In the data below, find the line containing "0 (R360). -/", then set down that line and every later line up to and including the line containing "def execFiDisarm (w", exactly.

========

/-! The network registers (R327 to R329, R341, R359 to R364). -/

/-- NET_PORT_CFG (R329): MODE, FAMILY and VID are locked while EN = 1, and a port that is no longer enabled takes its
link down. KS_BUSY before KS_RANGE is the model's choice (DESIGN CHOICE). -/
def portCfgWrite (s : State) (p : Fin 8) (v : Nat) : State × KStat :=
  let f := s.rd Reg.NET_PORT_CFG_MODE p != bits v 3 0 || s.rd Reg.NET_PORT_CFG_FAMILY p != bits v 6 6 ||
    s.rd Reg.NET_PORT_CFG_VID p != bits v 18 7
  if s.rdB Reg.NET_PORT_CFG_EN p && f then (s, .busy 10 p.val)
  else if 8 ≤ bits v 3 0 || bits v 18 7 = 4095 then (s, .range)
  else
    let s := s.plainWrite (0x060000 + 0x400 * p.val) v
    let s := if bit v 5 then s else s.wrB Reg.NET_PORT_STATUS_PREEMPT_ACTIVE p false
    (if bit v 4 then s else s.linkDown p, .ok)

/-- Fault injection armed: the generator is seeded, M4 extended and the event raised (R360, R472). -/
def fiArmed (s : State) (p : Fin 8) : State :=
  let b := 0x060040 + 0x400 * p.val
  let m := BitVec.ofNat 8 p.val :: s.ctlBytes b 12
  let x := s.net.fi[p]
  let s := { s with
    net := { s.net with fi := s.net.fi.set p { x with lfsr := s.word (b + 8) } }
    sec := { s.sec with everArm := s.sec.everArm ||| BitVec.ofNat 8 (2 ^ p.val) } }
  ((s.wrB Reg.NET_PORT_STATUS_FI_ARMED p true).extend 4 (toBytes 32 (ofBytes (sha256 m)))).raise 0x0505 p none 0

/-- NET_FI_CTRL (R360). KS_BUSY before KS_RANGE is the model's choice (DESIGN CHOICE). -/
def fiCtrlWrite (s : State) (p : Fin 8) (v : Nat) : State × KStat :=
  let on := s.rdB Reg.NET_FI_CTRL_ARM p
  if on && bit v 0 then (s, .busy 10 p.val)
  else if bits v 15 8 = 0 then (s, .range)
  else
    let s := s.plainWrite (0x060040 + 0x400 * p.val) v
    if bit v 0 then (s.fiArmed p, .ok) else (s.wrB Reg.NET_PORT_STATUS_FI_ARMED p false, .ok)

/-- NET_DEV_ID (R363). -/
def devIdWrite (s : State) (v : Nat) : State × KStat :=
  match s.slotIn (· == 2) with
  | some n => (s, .busy 10 n)
  | none => ((s.plainWrite 0x062000 v).reidentify.pumpAll, .ok)

/-- NET_EPOCH of a unit (R341). -/
def epochWrite (s : State) (u v : Nat) : State × KStat := (s.plainWrite (0x064000 + 4 * u) v, .ok)

/-- A slot's transport table registers (R364). -/
def slotTableWrite (s : State) (a v : Nat) : State × KStat :=
  let n := (a - 0x063000) / 0x20
  let o := (a - 0x063000) % 0x20
  let good := if o = 8 then decide (bits v 10 0 ≤ 1024) else if o = 0x18 then decide (bits v 16 0 ≤ 65536) else true
  s.heldWrite a v (decide (2 ≤ s.slotState n)) 10 n good

/-- A write of a register of the NET_ block. -/
def netWrite (s : State) (a v : Nat) : State × KStat :=
  if within 0x060000 0x2000 a then
    let p := Fin.ofNat 8 ((a - 0x060000) / 0x400)
    let o := (a - 0x060000) % 0x400
    if o = 0 then s.portCfgWrite p v
    else if o = 0x40 then s.fiCtrlWrite p v
    else if o = 0x44 then s.heldWrite a v (s.rdB Reg.NET_FI_CTRL_ARM p) 10 p.val true
    else if o = 0x48 then s.heldWrite a v (s.rdB Reg.NET_FI_CTRL_ARM p) 10 p.val (v != 0)
    else ((s.plainWrite a v).pumpAll, .ok)
  else if a = 0x062000 then s.devIdWrite v
  else if a = 0x062004 then s.rangeWrite a v (bits v 15 0 != 0 && bits v 23 16 != 0)
  else if within 0x063000 0x100 a then s.slotTableWrite a v
  else if within 0x064000 0x160 a then s.epochWrite ((a - 0x064000) / 4) v
  else (s, .ok)

/-! The other blocks. -/

/-- PWR_GROUP written whole: as SET_GROUP_OP while EN = 1 (R401). -/
def groupWrite (s : State) (v : Nat) : State × KStat :=
  if bit v 4 then s.setGroupOp (bits v 3 0)
  else
    let (t, r) := s.setGroupOp 0xFF
    (if r = .ok then t.wr Reg.PWR_GROUP_OP 0 (bits v 3 0) else t, r)

/-- PWR_PHASE_OP written whole; a raise is refused while REF_FALLBACK is set (R31, R401). -/
def phaseWrite (s : State) (v : Nat) : State × KStat :=
  if s.rdB Reg.HRT_CLK_STATUS_REF_FALLBACK 0 && (List.range 5).any fun i => decide (s.phaseOp i < bits v (4 * i + 3) (4 * i)) then
    (s, refBusy)
  else (s.plainWrite 0x080004 v, .ok)

/-- SEC_CTRL: CLOSE (R488), and RESEAL, accepted only in Debug (R481). -/
def secCtrlWrite (s : State) (v : Nat) : State × KStat :=
  if bit v 1 then
    if s.rd Reg.SEC_LC_LC 0 = 2 then ({ s with sec := { s.sec with toState := some 1 } }, .ok) else (s, .denied)
  else (if bit v 0 then s.closePort else s, .ok)

/-- MEM_ALLOC_CTRL (R276): GO begins the operation OP; FREE and SETFLAGS ignore DIE. -/
def allocCtrlWrite (s : State) (v : Nat) : State × KStat :=
  let fl := BitVec.ofNat 2 (bits v 3 2)
  let die := BitVec.ofNat 2 (bits v 5 4)
  if bits v 1 0 = 3 || (die = 3 && !(bit v 6 && bits v 1 0 != 0)) then (s, .range)
  else if !bit v 6 then (s.setAllocCtrl (bits v 1 0) fl die, .ok)
  else if bits v 1 0 = 0 then s.allocGo fl die
  else if bits v 1 0 = 1 then s.freeGo fl die
  else s.setflagsGo fl die

/-- A write of a register of the MEM_ block. -/
def memWrite (s : State) (a v : Nat) : State × KStat :=
  if within 0x078000 0x200 a then
    let w := (a - 0x078000) / 0x20
    let o := (a - 0x078000) % 0x20
    let on := s.rdB Reg.MEM_CRU_CTRL_EN w
    if o = 0xC then (if bit v 0 then s.crucibleOn w else s.crucibleOff w)
    else if o = 8 then s.heldWrite a v on 3 w (1 ≤ bits v 21 0 && bits v 21 0 ≤ 2097152)
    else s.heldWrite a v (on && decide (o < 8)) 3 w true
  else if within 0x079000 0x400 a then
    let p := (a - 0x079000) / 0x40
    let o := (a - 0x079000) % 0x40
    if o = 0xC then s.poolWrite (Fin.ofNat 16 p) v
    else s.heldWrite a v (s.rdB Reg.MEM_KV_CTRL_EN p && decide (o < 0xC)) 4 p true
  else if within 0x071000 0x100 a then
    let r := (a - 0x071000) / 0x10
    let o := (a - 0x071000) % 0x10
    let on := s.rdB Reg.MEM_WR_CTRL_EN r
    if o = 0xC then (if bit v 0 then s.weightEnable r (bit v 1) else s.weightDisable r (bit v 1))
    else s.heldWrite a v on 5 r (o != 8 || (1 ≤ bits v 22 0 && bits v 22 0 ≤ 8386560))
  else if a = 0x070000 then s.partitionWrite 0 v
  else if a = 0x070004 then s.partitionWrite 1 v
  else if a = 0x070108 then s.rangeWrite a v (1 ≤ bits v 22 0 && bits v 22 0 ≤ 8386560)
  else if a = 0x07010C then s.allocCtrlWrite v
  else if a = 0x070204 then s.rangeWrite a v (bits v 15 0 != 0)
  else if a = 0x070300 then arbWrite s v
  else if a = 0x070500 then s.fcapWrite 0 v
  else if a = 0x070520 then s.fcapWrite 1 v
  else (s.plainWrite a v, .ok)

/-- A write of a register of the STR_ block. -/
def strWrite (s : State) (a v : Nat) : State × KStat :=
  if within 0x021000 0xC00 a then
    let r := Fin.ofNat 48 ((a - 0x021000) / 0x40)
    let o := (a - 0x021000) % 0x40
    if o < 0xC then s.ringConfig r (Fin.ofNat 3 (o / 4)) v else (s, .ok)
  else if a = 0x020108 then s.itabWrite 0 v
  else if a = 0x020148 then s.itabWrite 1 v
  else if within 0x028200 0x40 a then
    let n := (a - 0x028200) / 8
    s.heldWrite a v (decide (2 ≤ s.slotState n)) 10 n true
  else (s.plainWrite a v, .ok)

/-- A write of a register of the HRT_ block. -/
def hrtWrite (s : State) (a v : Nat) : State × KStat :=
  if a = 0x00010C then s.rangeWrite a v (1 ≤ bits v 11 0 && bits v 11 0 ≤ 3600)
  else if a = 0x000144 then s.padWrite (bits v 6 0)
  else if a = 0x000150 then s.wakeDelayWrite v
  else if a = 0x000184 then s.auxWrite v
  else (s.plainWrite a v, .ok)

/-- A write of a register of the PWR_ block. -/
def pwrWrite (s : State) (a v : Nat) : State × KStat :=
  if a = 0x080000 then s.setCap (bits v 10 0)
  else if a = 0x080004 then s.phaseWrite v
  else if a = 0x080008 then s.groupWrite v
  else if a = 0x08001C then s.stateReq (bits v 2 0)
  else (s.plainWrite a v, .ok)

/-- A write of a register of the TEL_ block. -/
def telWrite (s : State) (a v : Nat) : State × KStat :=
  if a = 0x03F008 then s.sampleWrite v
  else if within 0x03F010 12 a then s.heldWrite a v (s.rdB Reg.TEL_SAMPLE_CTRL_EN 0) 8 3 (a != 0x03F018 || bits v 15 0 != 0)
  else (s.plainWrite a v, .ok)

/-- A write with authority at a control-space address (R14 to R20). -/
def ctlWrite (s : State) (a v : Nat) : State × KStat :=
  if !hasReg a then (s, .range)
  else match a / 0x10000 with
    | 0 => s.hrtWrite a v
    | 2 => s.strWrite a v
    | 3 => s.telWrite a v
    | 4 => if a = 0x040004 then s.secCtrlWrite v else (s, .ok)
    | 6 => s.netWrite a v
    | 7 => s.memWrite a v
    | 8 => s.pwrWrite a v
    | 9 => if a = 0x090000 then s.disarmWrite v else (s.plainWrite a v, .ok)
    | _ => (s.plainWrite a v, .ok)

end State

/-! The meanings of the register-write commands without a home of their own. -/

/-- FI_ARM: a write of NET_FI_CTRL with ARM = 1 (R360). -/
def execFiArm (w : Writer) (p : Fin 8) (value : Word) (s : State) : Host.Outcome State Fault Refusal :=
  act s (s.regWrite w (0x060040 + 0x400 * p.val) (putBits value.toNat 0 0 1) fun s => s.fiCtrlWrite p (putBits value.toNat 0 0 1))

/-- FI_DISARM: a write of NET_FI_CTRL with ARM = 0 (R360). -/
def execFiDisarm (w : Writer) (p : Fin 8) (value : Word) (s : State) : Host.Outcome State Fault Refusal :=
  act s (s.regWrite w (0x060040 + 0x400 * p.val) (putBits value.toNat 0 0 0) fun s => s.fiCtrlWrite p (putBits value.toNat 0 0 0))

/-- NET_DEV_ID_WRITE (R363). -/
def execNetDevIdWrite (w : Writer) (value : Word) (s : State) : Host.Outcome State Fault Refusal :=
  act s (s.regWrite w 0x062000 value.toNat fun s => s.devIdWrite value.toNat)

/-- PORT_CFG_WRITE (R329). -/
def execPortCfgWrite (w : Writer) (p : Fin 8) (value : Word) (s : State) : Host.Outcome State Fault Refusal :=
  act s (s.regWrite w (0x060000 + 0x400 * p.val) value.toNat fun s => s.portCfgWrite p value.toNat)

/-- EPOCH_WRITE (R341). -/
def execEpochWrite (w : Writer) (u : Fin 88) (value : Word) (s : State) : Host.Outcome State Fault Refusal :=
  act s (s.regWrite w (0x064000 + 4 * u.val) value.toNat fun s => s.epochWrite u.val value.toNat)

/-- CLOSE: a write of SEC_CTRL with CLOSE = 1 (R488). -/
def execClose (w : Writer) (s : State) : Host.Outcome State Fault Refusal :=
  act s (s.regWrite w 0x040004 1 fun s => s.secCtrlWrite 1)

/-- RESEAL: a write of SEC_CTRL with RESEAL = 1 (R481). -/
def execReseal (w : Writer) (s : State) : Host.Outcome State Fault Refusal :=
  act s (s.regWrite w 0x040004 2 fun s => s.secCtrlWrite 2)

/-- REGISTER_WRITE: a write at any control-space address (R14 to R20). -/
def execRegisterWrite (w : Writer) (addr : BitVec 24) (value : Word) (s : State) : Host.Outcome State Fault Refusal :=
  act s (s.regWrite w addr.toNat value.toNat fun s => s.ctlWrite addr.toNat value.toNat)

end Sys2Proof.Machine
end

========

Written solution
/-- FI_DISARM: a write of NET_FI_CTRL with ARM = 0 (R360). -/
def execFiDisarm (w : Writer) (p : Fin 8) (value : Word) (s : State) : Host.Outcome State Fault Refusal :=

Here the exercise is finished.